Stored items
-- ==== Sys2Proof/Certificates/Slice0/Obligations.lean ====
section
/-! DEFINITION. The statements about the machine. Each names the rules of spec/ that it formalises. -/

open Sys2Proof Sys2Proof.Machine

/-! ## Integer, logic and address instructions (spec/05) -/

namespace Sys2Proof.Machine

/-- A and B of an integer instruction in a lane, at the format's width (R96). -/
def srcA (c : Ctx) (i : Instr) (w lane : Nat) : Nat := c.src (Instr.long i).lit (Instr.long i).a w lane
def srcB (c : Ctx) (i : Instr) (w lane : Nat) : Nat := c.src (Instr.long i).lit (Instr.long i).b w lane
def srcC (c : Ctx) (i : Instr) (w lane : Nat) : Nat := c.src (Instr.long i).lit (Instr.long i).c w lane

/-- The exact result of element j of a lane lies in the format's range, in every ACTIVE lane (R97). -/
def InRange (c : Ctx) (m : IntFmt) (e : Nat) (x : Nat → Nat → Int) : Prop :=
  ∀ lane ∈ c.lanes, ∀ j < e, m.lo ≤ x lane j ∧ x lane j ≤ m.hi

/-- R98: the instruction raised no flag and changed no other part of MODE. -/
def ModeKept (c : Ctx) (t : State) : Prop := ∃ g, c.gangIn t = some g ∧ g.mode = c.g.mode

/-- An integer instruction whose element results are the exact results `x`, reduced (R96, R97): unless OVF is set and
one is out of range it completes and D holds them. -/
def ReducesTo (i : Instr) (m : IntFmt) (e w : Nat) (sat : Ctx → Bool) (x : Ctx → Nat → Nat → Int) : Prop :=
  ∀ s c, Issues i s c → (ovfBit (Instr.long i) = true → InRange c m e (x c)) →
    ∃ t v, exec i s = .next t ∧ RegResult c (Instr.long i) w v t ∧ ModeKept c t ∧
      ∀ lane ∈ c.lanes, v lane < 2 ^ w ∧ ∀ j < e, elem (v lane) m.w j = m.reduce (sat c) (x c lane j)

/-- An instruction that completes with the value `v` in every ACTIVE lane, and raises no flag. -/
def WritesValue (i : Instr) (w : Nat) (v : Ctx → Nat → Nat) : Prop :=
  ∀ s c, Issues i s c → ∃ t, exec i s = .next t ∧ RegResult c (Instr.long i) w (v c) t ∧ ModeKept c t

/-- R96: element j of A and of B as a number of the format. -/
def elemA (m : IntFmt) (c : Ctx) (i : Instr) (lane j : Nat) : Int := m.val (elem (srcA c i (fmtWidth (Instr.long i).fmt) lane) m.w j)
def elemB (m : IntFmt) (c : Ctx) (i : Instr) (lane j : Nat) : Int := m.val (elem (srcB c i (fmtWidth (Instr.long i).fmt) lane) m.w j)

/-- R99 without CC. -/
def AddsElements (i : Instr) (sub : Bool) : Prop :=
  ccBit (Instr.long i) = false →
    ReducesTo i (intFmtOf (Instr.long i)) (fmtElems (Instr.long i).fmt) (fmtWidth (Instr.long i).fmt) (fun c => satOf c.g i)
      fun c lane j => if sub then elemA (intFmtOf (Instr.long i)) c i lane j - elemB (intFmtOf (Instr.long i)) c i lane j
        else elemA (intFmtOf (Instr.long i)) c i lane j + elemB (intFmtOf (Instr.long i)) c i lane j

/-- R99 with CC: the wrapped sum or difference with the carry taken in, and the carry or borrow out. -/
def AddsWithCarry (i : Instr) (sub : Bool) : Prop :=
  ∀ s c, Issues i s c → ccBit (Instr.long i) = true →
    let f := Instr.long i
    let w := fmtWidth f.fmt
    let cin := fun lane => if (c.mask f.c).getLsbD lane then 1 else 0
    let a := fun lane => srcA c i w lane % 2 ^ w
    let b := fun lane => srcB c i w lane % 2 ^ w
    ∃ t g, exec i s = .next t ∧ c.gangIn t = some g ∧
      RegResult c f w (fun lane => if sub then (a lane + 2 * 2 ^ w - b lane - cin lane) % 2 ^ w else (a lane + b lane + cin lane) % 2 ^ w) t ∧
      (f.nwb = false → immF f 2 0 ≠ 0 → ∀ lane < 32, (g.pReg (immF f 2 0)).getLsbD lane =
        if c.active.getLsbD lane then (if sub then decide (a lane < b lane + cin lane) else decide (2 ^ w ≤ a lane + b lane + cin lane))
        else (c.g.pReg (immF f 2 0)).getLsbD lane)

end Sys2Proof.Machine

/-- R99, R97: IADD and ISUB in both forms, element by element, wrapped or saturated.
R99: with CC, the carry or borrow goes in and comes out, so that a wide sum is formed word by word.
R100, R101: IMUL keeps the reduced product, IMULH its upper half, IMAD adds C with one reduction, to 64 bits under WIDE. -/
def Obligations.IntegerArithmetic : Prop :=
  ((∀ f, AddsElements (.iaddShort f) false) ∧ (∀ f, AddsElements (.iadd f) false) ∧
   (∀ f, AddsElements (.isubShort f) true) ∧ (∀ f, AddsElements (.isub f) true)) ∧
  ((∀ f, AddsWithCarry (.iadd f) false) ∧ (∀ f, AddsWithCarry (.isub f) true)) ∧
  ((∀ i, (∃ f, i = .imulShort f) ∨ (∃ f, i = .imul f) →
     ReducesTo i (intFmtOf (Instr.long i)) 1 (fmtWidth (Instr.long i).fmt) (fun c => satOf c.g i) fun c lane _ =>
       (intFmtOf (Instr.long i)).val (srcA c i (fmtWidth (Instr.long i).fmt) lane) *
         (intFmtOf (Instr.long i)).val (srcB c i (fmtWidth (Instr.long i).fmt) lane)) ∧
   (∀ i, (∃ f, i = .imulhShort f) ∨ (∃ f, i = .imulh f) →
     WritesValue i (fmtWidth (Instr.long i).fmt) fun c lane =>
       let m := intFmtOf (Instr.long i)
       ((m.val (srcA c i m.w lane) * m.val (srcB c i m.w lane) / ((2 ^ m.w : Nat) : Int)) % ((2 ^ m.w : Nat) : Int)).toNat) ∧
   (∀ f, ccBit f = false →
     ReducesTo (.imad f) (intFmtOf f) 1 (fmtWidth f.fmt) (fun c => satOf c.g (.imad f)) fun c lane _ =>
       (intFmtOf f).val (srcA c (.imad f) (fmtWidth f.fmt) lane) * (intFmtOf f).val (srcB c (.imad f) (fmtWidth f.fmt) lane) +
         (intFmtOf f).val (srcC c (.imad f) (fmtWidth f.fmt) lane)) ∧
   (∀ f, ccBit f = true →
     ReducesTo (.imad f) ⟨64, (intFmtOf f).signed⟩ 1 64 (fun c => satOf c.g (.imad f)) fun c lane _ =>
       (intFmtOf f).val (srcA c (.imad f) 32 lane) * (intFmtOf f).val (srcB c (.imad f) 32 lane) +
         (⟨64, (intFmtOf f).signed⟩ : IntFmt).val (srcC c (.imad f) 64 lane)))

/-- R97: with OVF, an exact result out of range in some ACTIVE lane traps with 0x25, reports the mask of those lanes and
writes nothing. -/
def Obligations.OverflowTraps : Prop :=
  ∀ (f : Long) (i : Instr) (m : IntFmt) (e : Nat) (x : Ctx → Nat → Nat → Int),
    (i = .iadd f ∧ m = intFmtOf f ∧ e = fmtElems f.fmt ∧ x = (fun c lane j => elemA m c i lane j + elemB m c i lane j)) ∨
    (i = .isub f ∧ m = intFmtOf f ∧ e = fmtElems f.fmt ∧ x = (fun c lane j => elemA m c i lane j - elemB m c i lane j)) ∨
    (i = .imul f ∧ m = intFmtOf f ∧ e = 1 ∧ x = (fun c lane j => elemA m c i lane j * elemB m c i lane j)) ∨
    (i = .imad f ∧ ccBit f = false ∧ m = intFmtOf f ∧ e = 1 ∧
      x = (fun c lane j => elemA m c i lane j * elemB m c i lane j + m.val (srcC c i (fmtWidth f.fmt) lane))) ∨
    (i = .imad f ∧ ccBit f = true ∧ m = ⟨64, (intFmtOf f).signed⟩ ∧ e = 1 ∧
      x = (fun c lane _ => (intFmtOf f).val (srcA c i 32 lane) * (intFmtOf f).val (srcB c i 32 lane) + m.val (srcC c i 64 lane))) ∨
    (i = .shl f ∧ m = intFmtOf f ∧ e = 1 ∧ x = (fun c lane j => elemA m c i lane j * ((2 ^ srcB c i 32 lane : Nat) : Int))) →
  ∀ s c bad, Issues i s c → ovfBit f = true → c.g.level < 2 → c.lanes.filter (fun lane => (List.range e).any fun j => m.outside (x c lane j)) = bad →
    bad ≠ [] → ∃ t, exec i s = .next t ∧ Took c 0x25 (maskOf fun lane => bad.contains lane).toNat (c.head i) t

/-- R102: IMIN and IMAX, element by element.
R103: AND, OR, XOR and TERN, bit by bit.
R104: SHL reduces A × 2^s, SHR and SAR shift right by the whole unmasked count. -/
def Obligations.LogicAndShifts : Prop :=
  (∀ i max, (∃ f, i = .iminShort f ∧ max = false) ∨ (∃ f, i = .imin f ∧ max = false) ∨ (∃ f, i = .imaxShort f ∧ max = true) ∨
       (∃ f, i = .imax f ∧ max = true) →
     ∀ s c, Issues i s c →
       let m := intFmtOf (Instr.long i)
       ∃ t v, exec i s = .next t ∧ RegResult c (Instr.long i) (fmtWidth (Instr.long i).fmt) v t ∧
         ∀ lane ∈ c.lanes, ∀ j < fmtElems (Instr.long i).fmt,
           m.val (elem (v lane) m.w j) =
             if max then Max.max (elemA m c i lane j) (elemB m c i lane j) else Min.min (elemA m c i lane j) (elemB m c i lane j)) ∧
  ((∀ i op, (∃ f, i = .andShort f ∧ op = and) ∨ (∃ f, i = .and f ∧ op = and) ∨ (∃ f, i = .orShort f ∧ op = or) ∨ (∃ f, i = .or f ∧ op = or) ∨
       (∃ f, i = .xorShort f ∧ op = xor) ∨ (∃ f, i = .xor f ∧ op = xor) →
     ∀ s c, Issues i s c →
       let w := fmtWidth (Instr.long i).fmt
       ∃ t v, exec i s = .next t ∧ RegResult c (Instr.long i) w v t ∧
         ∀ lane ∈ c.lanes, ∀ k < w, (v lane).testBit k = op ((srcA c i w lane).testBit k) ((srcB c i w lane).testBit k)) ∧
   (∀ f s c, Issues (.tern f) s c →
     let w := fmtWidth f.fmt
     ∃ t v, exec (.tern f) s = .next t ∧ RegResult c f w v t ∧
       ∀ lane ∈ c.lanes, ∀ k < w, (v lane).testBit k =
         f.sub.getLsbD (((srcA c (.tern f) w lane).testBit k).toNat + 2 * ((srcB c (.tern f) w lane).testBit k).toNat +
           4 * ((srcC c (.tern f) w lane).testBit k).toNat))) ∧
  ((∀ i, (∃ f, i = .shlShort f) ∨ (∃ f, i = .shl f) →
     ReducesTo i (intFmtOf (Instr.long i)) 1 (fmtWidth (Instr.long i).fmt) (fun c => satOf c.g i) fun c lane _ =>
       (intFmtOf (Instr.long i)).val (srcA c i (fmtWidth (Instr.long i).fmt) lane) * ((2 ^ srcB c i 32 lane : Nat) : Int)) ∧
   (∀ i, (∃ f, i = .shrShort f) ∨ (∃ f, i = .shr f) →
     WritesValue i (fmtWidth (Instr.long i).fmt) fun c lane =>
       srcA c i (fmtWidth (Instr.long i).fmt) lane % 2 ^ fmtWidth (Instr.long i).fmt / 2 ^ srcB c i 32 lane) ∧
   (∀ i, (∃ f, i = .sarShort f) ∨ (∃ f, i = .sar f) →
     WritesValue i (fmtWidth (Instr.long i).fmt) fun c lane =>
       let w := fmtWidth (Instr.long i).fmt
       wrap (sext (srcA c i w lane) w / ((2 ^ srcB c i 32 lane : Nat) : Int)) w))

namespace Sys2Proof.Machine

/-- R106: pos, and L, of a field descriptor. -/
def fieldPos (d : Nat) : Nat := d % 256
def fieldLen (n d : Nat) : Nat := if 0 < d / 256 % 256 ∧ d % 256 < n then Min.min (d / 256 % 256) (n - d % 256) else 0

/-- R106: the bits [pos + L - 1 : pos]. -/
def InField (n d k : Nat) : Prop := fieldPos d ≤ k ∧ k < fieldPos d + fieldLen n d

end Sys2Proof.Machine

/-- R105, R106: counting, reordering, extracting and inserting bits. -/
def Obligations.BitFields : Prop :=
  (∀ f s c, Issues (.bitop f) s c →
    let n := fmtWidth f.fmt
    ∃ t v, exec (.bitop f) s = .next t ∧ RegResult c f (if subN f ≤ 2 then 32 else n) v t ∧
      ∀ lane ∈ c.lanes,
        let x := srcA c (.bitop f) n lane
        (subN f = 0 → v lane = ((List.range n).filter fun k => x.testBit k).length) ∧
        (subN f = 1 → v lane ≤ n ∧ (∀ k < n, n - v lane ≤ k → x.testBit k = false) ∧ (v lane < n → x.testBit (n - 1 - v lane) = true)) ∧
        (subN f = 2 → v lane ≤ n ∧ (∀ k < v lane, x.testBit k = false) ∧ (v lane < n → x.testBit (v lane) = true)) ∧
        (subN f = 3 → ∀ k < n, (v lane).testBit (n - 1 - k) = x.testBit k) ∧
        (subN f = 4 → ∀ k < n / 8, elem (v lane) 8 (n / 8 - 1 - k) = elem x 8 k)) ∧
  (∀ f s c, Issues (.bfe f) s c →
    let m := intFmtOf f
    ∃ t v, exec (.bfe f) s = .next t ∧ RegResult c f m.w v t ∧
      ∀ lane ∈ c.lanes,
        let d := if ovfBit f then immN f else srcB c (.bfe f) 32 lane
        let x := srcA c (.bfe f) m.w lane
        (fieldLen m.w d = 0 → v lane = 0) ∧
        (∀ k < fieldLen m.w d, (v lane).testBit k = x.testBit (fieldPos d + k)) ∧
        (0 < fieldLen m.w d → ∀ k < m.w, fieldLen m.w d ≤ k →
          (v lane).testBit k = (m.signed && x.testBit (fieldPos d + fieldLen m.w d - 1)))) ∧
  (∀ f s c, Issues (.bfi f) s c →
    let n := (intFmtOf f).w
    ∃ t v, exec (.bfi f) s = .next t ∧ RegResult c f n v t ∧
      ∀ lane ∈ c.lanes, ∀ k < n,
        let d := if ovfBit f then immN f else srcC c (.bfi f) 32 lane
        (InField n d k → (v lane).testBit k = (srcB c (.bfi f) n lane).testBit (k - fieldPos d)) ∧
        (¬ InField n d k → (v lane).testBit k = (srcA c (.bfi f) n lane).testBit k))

Exercise goal
Beginning at the top of the data, please return every line until and including the line containing "the format. -/", copied exactly, and nothing past it.

Exercise response
-- ==== Sys2Proof/Certificates/Slice0/Obligations.lean ====
section
/-! DEFINITION. The statements about the machine. Each names the rules of spec/ that it formalises. -/

open Sys2Proof Sys2Proof.Machine

/-! ## Integer, logic and address instructions (spec/05) -/

namespace Sys2Proof.Machine

/-- A and B of an integer instruction in a lane, at the format's width (R96). -/
def srcA (c : Ctx) (i : Instr) (w lane : Nat) : Nat := c.src (Instr.long i).lit (Instr.long i).a w lane
def srcB (c : Ctx) (i : Instr) (w lane : Nat) : Nat := c.src (Instr.long i).lit (Instr.long i).b w lane
def srcC (c : Ctx) (i : Instr) (w lane : Nat) : Nat := c.src (Instr.long i).lit (Instr.long i).c w lane

/-- The exact result of element j of a lane lies in the format's range, in every ACTIVE lane (R97). -/
def InRange (c : Ctx) (m : IntFmt) (e : Nat) (x : Nat → Nat → Int) : Prop :=
  ∀ lane ∈ c.lanes, ∀ j < e, m.lo ≤ x lane j ∧ x lane j ≤ m.hi

/-- R98: the instruction raised no flag and changed no other part of MODE. -/
def ModeKept (c : Ctx) (t : State) : Prop := ∃ g, c.gangIn t = some g ∧ g.mode = c.g.mode

/-- An integer instruction whose element results are the exact results `x`, reduced (R96, R97): unless OVF is set and
one is out of range it completes and D holds them. -/
def ReducesTo (i : Instr) (m : IntFmt) (e w : Nat) (sat : Ctx → Bool) (x : Ctx → Nat → Nat → Int) : Prop :=
  ∀ s c, Issues i s c → (ovfBit (Instr.long i) = true → InRange c m e (x c)) →
    ∃ t v, exec i s = .next t ∧ RegResult c (Instr.long i) w v t ∧ ModeKept c t ∧
      ∀ lane ∈ c.lanes, v lane < 2 ^ w ∧ ∀ j < e, elem (v lane) m.w j = m.reduce (sat c) (x c lane j)

/-- An instruction that completes with the value `v` in every ACTIVE lane, and raises no flag. -/
def WritesValue (i : Instr) (w : Nat) (v : Ctx → Nat → Nat) : Prop :=
  ∀ s c, Issues i s c → ∃ t, exec i s = .next t ∧ RegResult c (Instr.long i) w (v c) t ∧ ModeKept c t

/-- R96: element j of A and of B as a number of the format. -/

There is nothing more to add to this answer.